"""
DataPipes for :doc:`stackstac <stackstac:index>`.
"""
from typing import Any, Dict, Iterator, Optional
import xarray as xr
try:
import stackstac
except ImportError:
stackstac = None
from torchdata.datapipes import functional_datapipe
from torchdata.datapipes.iter import IterDataPipe
[docs]
@functional_datapipe("mosaic_dataarray")
class StackSTACMosaickerIterDataPipe(IterDataPipe[xr.DataArray]):
"""
Takes :py:class:`xarray.DataArray` objects, flattens a dimension by picking
the first valid pixel, to yield mosaicked :py:class:`xarray.DataArray`
objects (functional name: ``mosaic_dataarray``).
Parameters
----------
source_datapipe : IterDataPipe[xarray.DataArray]

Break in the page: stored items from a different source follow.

/-- A guarded write of a stopped decoder is the write itself, so it keeps WERR if the write does. -/
theorem cfgWriteEffect_werr_of_stopped {s t written : State} (hen : s.en = false)
    (hw : written.werr = t.werr) : (Reference.cfgWriteEffect s t written).werr = t.werr := by
  rw [Reference.cfgWriteEffect, hen]
  exact hw

theorem cycleWrite_of_clearsWerr {s : State} (h : clearsWerr s) (t : State) :
    cycleWrite s t = { t with werr := false } := by
  obtain ⟨hr, ha, hd⟩ := h
  have hl : locate s.params ((nextInput s).busAddr.toNat / 4) = .err := by rw [ha]; rfl
  rw [cycleWrite, if_pos hr, Reference.writeEffect, hl]
  exact if_pos hd

/-- Of the slots of the map only ERR and the configuration registers write WERR. -/
theorem cycleWrite_werr {s : State} (hcfg : ¬writesCfgWhileRunning s) (hclear : ¬clearsWerr s) (t : State) :
    (cycleWrite s t).werr = t.werr := by
  unfold cycleWrite
  by_cases hr : (nextInput s).busReq = 2
  case neg => rw [if_neg hr]
  have hn := wordAddress_lt (nextInput s).busAddr
  have hword := word_locate s.params hn
  have hstopped (h : isCfgWord s.params ((nextInput s).busAddr.toNat / 4)) : s.en = false :=
    Bool.eq_false_iff.2 fun hen => hcfg ⟨h, hr, hen⟩
  rw [if_pos hr, Reference.writeEffect]
  cases h : locate s.params ((nextInput s).busAddr.toNat / 4) with
  | ctrl =>
    dsimp only
    split_ifs
    · exact constructEffect_werr s t
    · rfl
    · rfl
  | cfg =>
    rw [h] at hword
    exact cfgWriteEffect_werr_of_stopped (hstopped (.inl hword.symm)) rfl
  | start w => exact cfgWriteEffect_werr_of_stopped (hstopped (isCfgWord_of_locate_start hn h)) rfl
  | field i => exact cfgWriteEffect_werr_of_stopped (hstopped (isCfgWord_of_locate_field hn h)) rfl
  | err =>
    rw [h] at hword
    exact congrArg State.werr (if_neg fun hd => hclear ⟨hr, hword.symm, hd⟩)
  | recctrl =>
    dsimp only
    split <;> rfl
  | id | params | status | layout | parity | fillpend | seeks | pfail | psucc | headptr
  | recRaw _ | recElem _ | unmapped _ => rfl

/-! ### The cycle -/

theorem IsCoreAction.werr_eq {s : State} {i : Instr} (h : IsCoreAction s i) (t : State) :
    (Reference.coreEffect i t).werr = t.werr := by
  cases h <;> rfl

theorem cyclePush_werr (s t : State) : (cyclePush s t).werr = t.werr := by
  unfold cyclePush
  split <;> rfl

/-- Settles O52: R85's composition applies the write last, and its core action and push keep WERR; the
ignored writes are those of O54. -/
theorem werrIsSetByIgnoredWritesOnly : Obligations.WerrIsSetByIgnoredWritesOnly := by
  intro s hv
  cases hrst : (nextInput s).rst with
  | true => exact ⟨_, step_of_reset hrst, fun _ => rfl, nofun⟩
  | false =>
    have hstep := step_eq_composedCycle hrst
    refine ⟨_, hstep, nofun, fun _ => ⟨fun hcfg hr hen => ?ignored, fun hother => ?other⟩⟩
    case ignored =>
      obtain ⟨t, ht, tcfg, tstart, tfield, -, -, twerr⟩ := runningConfigurationIsImmutable s hen hrst
      obtain rfl := Host.Outcome.next.inj (hstep.symm.trans ht)
      exact ⟨twerr hv hr hcfg, tcfg, tstart, tfield⟩
    case other =>
      change (cycleWrite s (cyclePush s (Reference.coreEffect (coreOp s) (takeInput s)))).werr = _
      by_cases hclear : clearsWerr s
      · rw [cycleWrite_of_clearsWerr hclear, decide_eq_true hclear, Bool.not_true, Bool.and_false]
      · rw [cycleWrite_werr hother hclear, cyclePush_werr, (coreOp_isCoreAction s).werr_eq, takeInput_werr,
          decide_eq_false hclear, Bool.not_false, Bool.and_true]

end Sys2Proof.Machine
end

section
/-! RESET and the register map it leaves (70_reset_and_hazards.md R370, R371), with obligations O48 and
O49. -/

namespace Sys2Proof.Machine

/-- Settles O48: RESET by its meaning, its cycle by the law of the step. -/
theorem resetGivesTheResetState : Obligations.ResetGivesTheResetState :=
  ⟨fun _ => ⟨_, rfl, rfl⟩, fun _ => step_of_reset⟩

/-- STATUS after a reset is the same for all parameters; so too ERR. -/
theorem statusWord_resetState (s : State) : statusWord (resetState s) = 0 :=
  calc statusWord (resetState s) = statusWord State.reset := rfl
    _ = 0 := by decide

theorem errWord_resetState (s : State) : errWord (resetState s) = 0 :=
  calc errWord (resetState s) = errWord State.reset := rfl
    _ = 0 := by decide

/-- After a reset every slot of the map past ID and PARAMS reads 0. -/
theorem readValue_resetState (s : State) {a : BitVec 12} (ha : 2 ≤ a.toNat / 4) :
    Reference.readValue (resetState s) a = 0 := by
  have hword := word_locate (resetState s).params (wordAddress_lt a)
  unfold Reference.readValue
  cases h : locate (resetState s).params (a.toNat / 4) with
  | id | params =>
    rw [← hword, h] at ha
    exact absurd ha (by decide)
  | status => exact statusWord_resetState s
  | err => exact errWord_resetState s
  | start w => exact startAt_resetOf s.params w.toNat
  | field i => exact fieldAt_resetOf s.params i.toNat
  | recRaw _ | recElem _ => exact if_neg fun ⟨hvalid, _⟩ => Bool.false_ne_true hvalid
  | layout | fillpend => exact (halfwords_append 0 0).symm.trans (by decide)
  | ctrl | cfg | parity | seeks | pfail | psucc | recctrl | headptr | unmapped _ => rfl

theorem readValue_id (s : State) {a : BitVec 12} (ha : a.toNat / 4 = 0) :
    Reference.readValue s a = 0x46535901 := by
  rw [Reference.readValue, ha]
  rfl

theorem readValue_params_toNat (s : State) {a : BitVec 12} (ha : a.toNat / 4 = 1) :
    (Reference.readValue s a).toNat =
      65536 * (s.params.maxPayload % 65536) + 256 * (s.params.maxFields % 256) + s.params.maxStart % 256 := by
  have hparams : Reference.readValue s a = BitVec.ofNat 32 (s.params.maxPayload % 65536 * 65536 +
      s.params.maxFields % 256 * 256 + s.params.maxStart % 256) := by
    rw [Reference.readValue, ha]
    rfl
  rw [hparams, BitVec.toNat_ofNat]
  omega

/-- Settles O49: the elements by the meaning of RESET, and each read by the value the map gives it. -/
theorem registerMapAfterReset : Obligations.RegisterMapAfterReset :=
  fun s => ⟨resetState s, rfl, rfl, rfl, fun w _ => startAt_resetOf s.params w,
    fun i _ => fieldAt_resetOf s.params i, rfl, rfl, rfl, rfl, rfl, rfl, rfl, rfl, rfl, rfl, rfl, rfl, rfl, rfl,
    rfl, rfl, fun a => ⟨Reference.readValue (resetState s) a, exec_read_readValue _ a 0, readValue_id _,
      readValue_params_toNat _, readValue_resetState s⟩⟩

end Sys2Proof.Machine
end

section
/-! A running decoder's write beside its stream: the cycle of a stop (70_reset_and_hazards.md R379) and
the quiescent core (R382), read off R85's composition, with obligations O57 and O58. -/

namespace Sys2Proof.Machine

/-! ### The write of a cycle and EN -/

theorem cycleWrite_of_noWrite {s : State} (hr : (nextInput s).busReq ≠ 2) (t : State) : cycleWrite s t = t :=
  if_neg hr

theorem readPort_of_noRead {s : State} (hr : (nextInput s).busReq ≠ 1) : readPort s = 0 :=
  if_neg hr

/-- A write of 0 to CTRL of a running decoder is a stop (40_configuration.md R162). -/
theorem cycleWrite_of_stop {s : State} (hen : s.en = true) (hstop : writesWord s 2 false) (t : State) :
    cycleWrite s t = stopDecoder t := by
  obtain ⟨hr, ha, hd⟩ := hstop
  have hl : locate s.params ((nextInput s).busAddr.toNat / 4) = .ctrl := by rw [ha]; rfl
  rw [cycleWrite, if_pos hr, Reference.writeEffect, hl]
  dsimp only
  rw [if_neg fun ⟨h1, _⟩ => Bool.false_ne_true (hd.symm.trans h1), if_pos ⟨hd, hen⟩]
  rfl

A DataPipe that contains :py:class:`xarray.DataArray` objects, with
e.g. dimensions ("time", "band", "y", "x").
kwargs : Optional
Extra keyword arguments to pass to :py:func:`stackstac.mosaic`.
Yields
------
dataarray : xarray.DataArray
An :py:class:`xarray.DataArray` that has been mosaicked with e.g.

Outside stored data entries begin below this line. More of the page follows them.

-- ==== Sys2Proof/Config.lean ====
section
/-! DEFINITION. The parameters of the instance (00_scope.md R6) and the values the spec leaves
unspecified. The parameters marked fixed by R6 (word width 32, 16 words, 32 key bytes, 8 nonce bytes,
64-byte blocks, 32-bit LEN) are built into the types; the ones marked param are the fields here. -/

namespace Sys2Proof

/-- `BPI`: blocks per iteration of the vector path; `one` is the scalar-only engine (R6). -/
inductive Bpi where
  | one
  | two
  | three
  | four
deriving DecidableEq, Repr

/-- The number a `Bpi` stands for. -/
def Bpi.count : Bpi → Nat
  | .one => 1
  | .two => 2
  | .three => 3
  | .four => 4

/-- `CTR_WIDTH`: width of the block counter that is incremented (R6). -/
inductive CtrWidth where
  | w32
  | w64
deriving DecidableEq, Repr

/-- A run of data-memory addresses `base .. base + size - 1`. -/
structure Region where
  base : Nat
  size : Nat
deriving DecidableEq, Repr

/-- The parameters of one instance (R6). `holes` lists the addresses below `2^AW` that the platform
predicate `MemOK` refuses. -/
structure Config where
  bpi : Bpi
  ctrWidth : CtrWidth
  aw : Nat
  base : Nat
  holes : List Region
deriving DecidableEq, Repr

/-- The legal parameter values: `AW` is 8 to 32 (R6), `BASE` is a multiple of 256 (20_memory.md R57). -/
abbrev Config.Legal (c : Config) : Prop := 8 ≤ c.aw ∧ c.aw ≤ 32 ∧ c.base % 256 = 0

/-- The defaults of R6. DESIGN CHOICE `BASE = 0` (log 2); `MemOK` true everywhere (log 3). -/
def Config.default : Config := ⟨.four, .w64, 32, 0, []⟩

/-- FREE VALUE (log 11): had output byte `i` of the command reached memory when the command was ended
by a BUS error or by reset? "unspecified which, byte by byte" (60_exceptions.md R151,
70_reset_and_hazards.md R166). The first argument is the number of the draw. -/
opaque Config.landed : Nat → Nat → Bool

/-- FREE VALUE (log 14): did the engine read the input byte after this write of it by another agent?
"the engine uses either the old or the new byte, unspecified which" (20_memory.md R62). The argument is
the number of the draw. -/
opaque Config.sees : Nat → Bool

/-- FREE VALUE (log 14): the byte that stands in the output buffer where another agent wrote while the
buffer was the engine's: "the spec promises nothing else" (20_memory.md R62). The argument is the number
of the draw. -/
opaque Config.raced : Nat → Byte

/-- DESIGN CHOICE, unsafe (log 4): what a byte of data memory reads as that nothing has written. -/
def Config.unwritten : Byte := 0

end Sys2Proof
end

dimensions ("band", "y", "x").
Raises
------
ModuleNotFoundError
If ``stackstac`` is not installed. See
:doc:`install instructions for stackstac <stackstac:index>`, (e.g. via
``pip install stackstac``) before using this class.
Example
-------
>>> import pytest
>>> import xarray as xr
>>> pystac = pytest.importorskip("pystac")

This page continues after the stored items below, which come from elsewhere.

/-- R114, R115: the contract of a call. It completes its effect without error; every output byte is input
byte XOR keystream byte; every other byte is unchanged; `S`, the pointers, `REM`, the latched configuration
and the flags are as R114 says; the programmer registers are unchanged. Its buffers stay the engine's until
completion (20_memory.md R54, R62). -/
def Obligations.ProcessContract : Prop :=
  ∀ s : State, CallReady s →
    ∃ t, exec .process s = .next t ∧
      (∀ i, i < s.len.toNat → Memory.read t.mem (s.dst.toNat + i) = inputByte s i ^^^ callKey s i) ∧
      (∀ a, (a < s.dst.toNat ∨ s.dst.toNat + s.len.toNat ≤ a) →
        Memory.read t.mem a = Memory.read s.mem a) ∧
      t.S = ctrIncBy s.config.ctrWidth s.argMatrix ((s.len.toNat + 63) / 64) ∧
      t.sp = BitVec.ofNat 32 ((s.src.toNat + s.len.toNat) % 2 ^ s.config.aw) ∧
      t.dp = BitVec.ofNat 32 ((s.dst.toNat + s.len.toNat) % 2 ^ s.config.aw) ∧
      t.rem = 0 ∧ t.ndr = (if s.cfg.rc = 0 then .ten else if s.cfg.rc = 1 then .six else .four) ∧
      t.ksl = s.cfg.ks ∧ t.venl = s.cfg.ven ∧
      t.sv = true ∧ t.xv = false ∧ t.kv = false ∧ t.drc = 0 ∧ t.err = .none ∧
      t.busy = true ∧ t.fin = true ∧ t.op = 0x07 ∧ t.wrb = s.wrb ∧ t.config = s.config ∧ SameRegisters s t ∧
      s.footprint = ⟨s.cfg.ks, s.src.toNat, s.dst.toNat, s.len.toNat⟩ ∧ t.footprint = s.footprint

/-- 43_host_register_access.md R127: completion is an engine step of its own: `BUSY <- 0; OP <- 0x00;
PH <- IDLE; DONE <- 1`. The other fields are the model's own (log 9, log 10, log 12). It changes no byte of
memory unless another agent wrote the engine's bytes meanwhile; then, by 20_memory.md R62, an output byte
whose input byte was written is made of the old or of a new input byte. That the race shows at completion,
and that nothing else goes wrong in such a run, is the model's choice (log 14). -/
def Obligations.CompletionIsAStepOfItsOwn : Prop :=
  ∀ (i : Instr) (s : State) (g : Grain), s.current = some i → s.fin = true →
    ∃ m, step (s.facing (.engine g)) = .next { s with
        mem := m, busy := false, op := 0x00, ph := .idle, done := true, fin := false, emitN := 0, accMem := []
        accKS := zeroBlock, races := [] } ∧
      (s.races = [] → m = s.mem) ∧
      (InWindow s →
        (∀ a, s.ownsOutput a = false → Memory.read m a = Memory.read s.mem a) ∧
        ∀ j, j < s.footprint.count →
          let a := truncAddr s.config (s.footprint.dst + j)
          let b := truncAddr s.config (s.footprint.src + j)
          (Untouched s j → Memory.read m a = Memory.read s.mem a) ∧
          (s.footprint.ks = false → (∀ r ∈ s.races, r.addr ≠ a) → (∃ r ∈ s.races, r.addr = b) →
            ∃ u, (u = Memory.read s.accMem b ∨ ∃ r ∈ s.races, r.addr = b ∧ u = r.value) ∧
              Memory.read m a = u ^^^ s.outputKey j))

/-! ### Frames over all commands -/

/-- 10_state.md R26, 43_host_register_access.md R129: no command, accepted, refused or executed, writes a
programmer register, `WRB` or a parameter. -/
def Obligations.CommandsNeverWriteProgrammerRegisters : Prop :=
  ∀ (i : Instr) (s t : State), exec i s = .next t →
    SameRegisters s t ∧ t.config = s.config ∧ t.wrb = s.wrb ∧ t.inbox = s.inbox ∧ t.bus = s.bus

/-- 20_memory.md R47: only EMIT and PROCESS reach data memory, and they only while executing. -/
def Obligations.OnlyEmitAndProcessWriteMemory : Prop :=
  ∀ (i : Instr) (s t : State), exec i s = .next t →
    (s.busy = false ∨ ((∀ n, i ≠ .emit n) ∧ i ≠ .process)) → ∀ a, Memory.read t.mem a = Memory.read s.mem a

/-- 10_state.md R31: words 0 to 11 and 14 to 15 of `S` never change between two INITs. -/
def Obligations.BaseMatrixFixedBetweenInits : Prop :=
  ∀ (i : Instr) (s t : State), exec i s = .next t → i ≠ .init → i ≠ .process →
    ∀ k (h : k < 16), k ≠ 12 → k ≠ 13 → t.S.words[k] = s.S.words[k]

/-! ### Invariants -/

/-- The state after reset, of every instance with legal parameters, meets the invariants (10_state.md
R37, R40). That memory starts empty is the model's choice (log 4). -/
def Obligations.ResetMeetsTheInvariants : Prop :=
  ∀ c : Config, c.Legal →
    MemInv (State.resetWith c) ∧ ParamInv (State.resetWith c) ∧ SeqInv (State.resetWith c) ∧
      StreamInv (State.resetWith c)

/-- Every step keeps data memory in its canonical form, which is the model's (log 4, log 12). -/
def Obligations.StepKeepsMemoryCanonical : Prop :=
  ∀ s t : State, MemInv s → step s = .next t → MemInv t

/-- 00_scope.md R7, 10_state.md R22, R24, R33, R39: no step changes a parameter, and the state keeps
fitting the parameters. -/
def Obligations.StepKeepsParameters : Prop :=
  ∀ s t : State, ParamInv s → step s = .next t → t.config = s.config ∧ ParamInv t

/-- R37, R38: every step keeps the invariants of the flags and of the sequencer. -/
def Obligations.StepKeepsSequencerInvariant : Prop :=
  ∀ s t : State, SeqInv s → step s = .next t → SeqInv t

/-- 20_memory.md R55, R59: every step keeps the bytes still to be moved inside the address space, and the
two ranges identical or disjoint. -/
def Obligations.StepKeepsStreamBounds : Prop :=
  ∀ s t : State, ParamInv s → SeqInv s → StreamInv s → step s = .next t → StreamInv t

/-- 43_host_register_access.md R127, 70_reset_and_hazards.md R179: an accepted command, left to the
engine's whole turns, completes or ends in BUS within two engine steps; and the host's `wait`
(30_encoding.md R75) ends, whichever way the engine moves between its polls, the last value it read being the
final `STATUS`, with `BUSY = 0`. R179 promises the end "provided the memory port answers every access in
finite time", which the model takes for granted (log 18); the number two is the model's (log 7, log 9). -/
def Obligations.AcceptedCommandEnds : Prop :=
  ∀ (i : Instr) (s : State), InProgress i s → SeqInv s →
    (∃ t, core.run 2 (s.withInbox []) = .next t ∧ t.busy = false ∧
      ((t.done = true ∧ t.err = .none) ∨ (t.done = false ∧ t.err = .bus))) ∧
    ∀ g, ∃ k t, core.run k (s.withInbox [.hostWait g]) = .next t ∧ t.inbox = [] ∧ t.busy = false ∧
      t.bus = .word (statusWord t) ∧
      ((t.done = true ∧ t.err = .none) ∨ (t.done = false ∧ t.err = .bus))

/-- 60_exceptions.md R154, R157, 10_state.md R17: the transitions between idle, busy and error, each with its
cause. Idle becomes busy by a `CMD` write of a word that decodes, and an error by a `CMD` write. An error
stays until a `STATUS` write with bit 31 or reset clears it, is never replaced, and never becomes busy. Busy
becomes idle by completion or reset, and an error only as BUS, before its effect is complete. -/
def Obligations.StateTransitionsAreTheListedOnes : Prop :=
  ∀ s t : State, SeqInv s → step s = .next t →
    (Idle s →
      (t.busy = true → NextEvent s fun e =>
        ∃ w i, e = cmdWrite s.config w ∧ decode w = some i ∧ t.op = i.opcode) ∧
      (t.err ≠ .none → t.busy = false ∧ t.err ≠ .bus ∧ NextEvent s fun e => ∃ w, e = cmdWrite s.config w)) ∧
    (InError s →
      t.busy = false ∧ (t.err = .none ↔ NextEvent s (clearsErr s)) ∧ (t.err = .none ∨ t.err = s.err)) ∧
    (s.busy = true →
      t.busy = true ∨ (Idle t ∧ (s.fin = true ∨ NextEvent s fun e => e = .reset)) ∨
        (t.busy = false ∧ t.err = .bus ∧ s.fin = false))

/-- 10_state.md R18: `WRB` is 1 after a step exactly when the step dropped a host write on a busy engine,
or it was 1 and the step was neither a `STATUS` write with bit 5 on an engine not busy nor reset. -/
def Obligations.WrbIsStickyAndSetByDroppedWrites : Prop :=
  ∀ (s t : State), step s = .next t →
    (t.wrb = true ↔
      (s.busy = true ∧ ∃ off data rest, off < 256 ∧ off % 4 = 0 ∧
        s.inbox = wrEvent s.config off data :: rest) ∨
      (s.wrb = true ∧
        ¬(s.busy = false ∧ ∃ data rest, BitVec.getLsbD data 5 = true ∧
          s.inbox = wrEvent s.config 0x04 data :: rest) ∧
        ¬∃ rest, s.inbox = .reset :: rest))

/-- 70_reset_and_hazards.md R166, R167, 10_state.md R40: reset in any state gives the reset values (nothing
is said of the state R40 gives no value); data memory is not touched when no command is in progress. -/
def Obligations.ResetInputGivesTheResetValues : Prop :=
  ∀ s : State, ∃ t, step (s.facing .reset) = .next t ∧
    statusWord t = 0 ∧ t.busy = false ∧ t.err = .none ∧
    cfgWord t.cfg = (if s.config.bpi = .one then 0x00000000 else 0x00000100) ∧
    capWord t.config = capWord s.config ∧ t.config = s.config ∧
    t.src = 0 ∧ t.dst = 0 ∧ t.len = 0 ∧ t.ctr0 = 0 ∧ t.ctr1 = 0 ∧ t.nonce0 = 0 ∧ t.nonce1 = 0 ∧
    (∀ i (h : i < 8), t.key[i] = 0) ∧ t.op = 0x00 ∧ t.ph = .idle ∧
    (s.busy = false → t.mem = s.mem)

/-- R166: reset while any command is in progress, in any phase or before its completion: bytes outside the
output range are unchanged, and each output byte that no other agent touched (20_memory.md R62) holds its
value from before the command or the one the completed command would have written. The old bytes and the
block are those kept from acceptance (`accMem`, `accKS`, log 12). That in a run with a race the other and the
untouched bytes are as without it is the model's choice, where R62 promises nothing else of such a run
(log 14). -/
def Obligations.ResetDuringACallLeavesOldOrNewBytes : Prop :=
  ∀ s : State, InWindow s →
    ∃ t, step (s.facing .reset) = .next t ∧
      (∀ a, s.ownsOutput a = false → Memory.read t.mem a = Memory.read s.mem a) ∧
      ∀ i, i < s.footprint.count → Untouched s i →
        OldOrNew s i (Memory.read t.mem (truncAddr s.config (s.footprint.dst + i)))

/-- 20_memory.md R46, R56, R57, R62: what another agent's access of data memory does. Where `MemOK`
refuses the engine it is refused: that is the model's choice, since the spec states `MemOK` for the engine's
accesses only (00_scope.md R6, R58; log 23). A byte that does not belong to the engine is ordinary memory: a read returns the
last value written, a write changes only the addressed byte. The buffers of a PROCESS or an EMIT belong to the
engine from acceptance to completion, in every phase: a write there is a race, which the model records
(log 14); a read of an output byte returns its old or its new value (93_implementation_defined.md U27). -/
def Obligations.TouchingACallsBufferIsARace : Prop :=
  ∀ (s : State) (a : Nat) (v : Byte),
    (memOK s.config a = false →
      step (s.facing (.memWrite a v)) = .next { s with bus := .busError } ∧
      step (s.facing (.memRead a)) = .next { s with bus := .busError }) ∧
    (memOK s.config a = true →
      (s.ownsOutput a = false → s.ownsInput a = false →
        step (s.facing (.memWrite a v)) = .next { s with mem := Memory.write s.mem a v, bus := .ack }) ∧
      (s.ownsOutput a = true ∨ s.ownsInput a = true →
        step (s.facing (.memWrite a v)) = .next { s with
          mem := Memory.write s.mem a v, races := ⟨a, v, s.draw⟩ :: s.races, draw := s.draw + 1, bus := .ack }) ∧
      (s.ownsOutput a = false →
        step (s.facing (.memRead a)) = .next { s with bus := .byte (Memory.read s.mem a) }) ∧
      (s.ownsOutput a = true →
        ∃ b, step (s.facing (.memRead a)) = .next { s with bus := .byte b, draw := s.draw + 1 } ∧
          (InWindow s → Untouched s (bufferIndex s.config s.footprint.dst a) →
            OldOrNew s (bufferIndex s.config s.footprint.dst a) b))) ∧
    (MemInv s → ∀ b, Memory.read (Memory.write s.mem a v) b = if b = a then v else Memory.read s.mem b) ∧
    (s.busy = false → s.ownsOutput a = false ∧ s.ownsInput a = false) ∧
    (InWindow s → a < 2 ^ s.config.aw →
      (s.ownsOutput a = true ↔ ∃ i, i < s.footprint.count ∧ a = truncAddr s.config (s.footprint.dst + i)) ∧
      (s.ownsInput a = true ↔ s.footprint.ks = false ∧
        ∃ i, i < s.footprint.count ∧ a = truncAddr s.config (s.footprint.src + i)))

/-- 70_reset_and_hazards.md R180, for every command that is accepted, NOP included: after the `CMD` write a
read of `STATUS` may return `BUSY = 1`, or `BUSY = 0` with the command ended (`DONE = 1`, or `ERR = BUS`); and a
register write may be dropped with `WRB` set, or take effect. -/
def Obligations.BusyWindowAdmitsBothOutcomes : Prop :=
  ∀ (i : Instr) (s : State) (v : Word), Idle s → i.wf = true → exec i s = .next (AcceptedState i s) →
    let c := s.config
    let cmd := cmdWrite c (encode i)
    (∃ t w, core.run 2 (s.withInbox [cmd, rdEvent c 0x04]) = .next t ∧ t.bus = .word w ∧
      w.getLsbD 0 = true ∧ w.getLsbD 1 = false) ∧
    (∃ t w, core.run 4 (s.withInbox [cmd, .engine .whole, .engine .whole, rdEvent c 0x04]) = .next t ∧
      t.bus = .word w ∧ w.getLsbD 0 = false ∧ (w.getLsbD 1 = true ∨ w.extractLsb' 8 4 = 6)) ∧
    (∃ t, core.run 2 (s.withInbox [cmd, wrEvent c 0x40 v]) = .next t ∧ t.key = s.key ∧ t.wrb = true) ∧
    (∃ t, core.run 4 (s.withInbox [cmd, .engine .whole, .engine .whole, wrEvent c 0x40 v]) = .next t ∧
      t.key = s.key.set 0 v ∧ t.wrb = s.wrb)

>>> stackstac = pytest.importorskip("stackstac")
...
>>> from torchdata.datapipes.iter import IterableWrapper
>>> from zen3geo.datapipes import StackSTACMosaicker
...
>>> # Get list of ALOS DEM tiles to mosaic together later
>>> item_urls = [
... "https://planetarycomputer.microsoft.com/api/stac/v1/collections/alos-dem/items/ALPSMLC30_N022E113_DSM",
... "https://planetarycomputer.microsoft.com/api/stac/v1/collections/alos-dem/items/ALPSMLC30_N022E114_DSM",
... ]
>>> stac_items = [pystac.Item.from_file(href=url) for url in item_urls]
>>> dataarray = stackstac.stack(items=stac_items)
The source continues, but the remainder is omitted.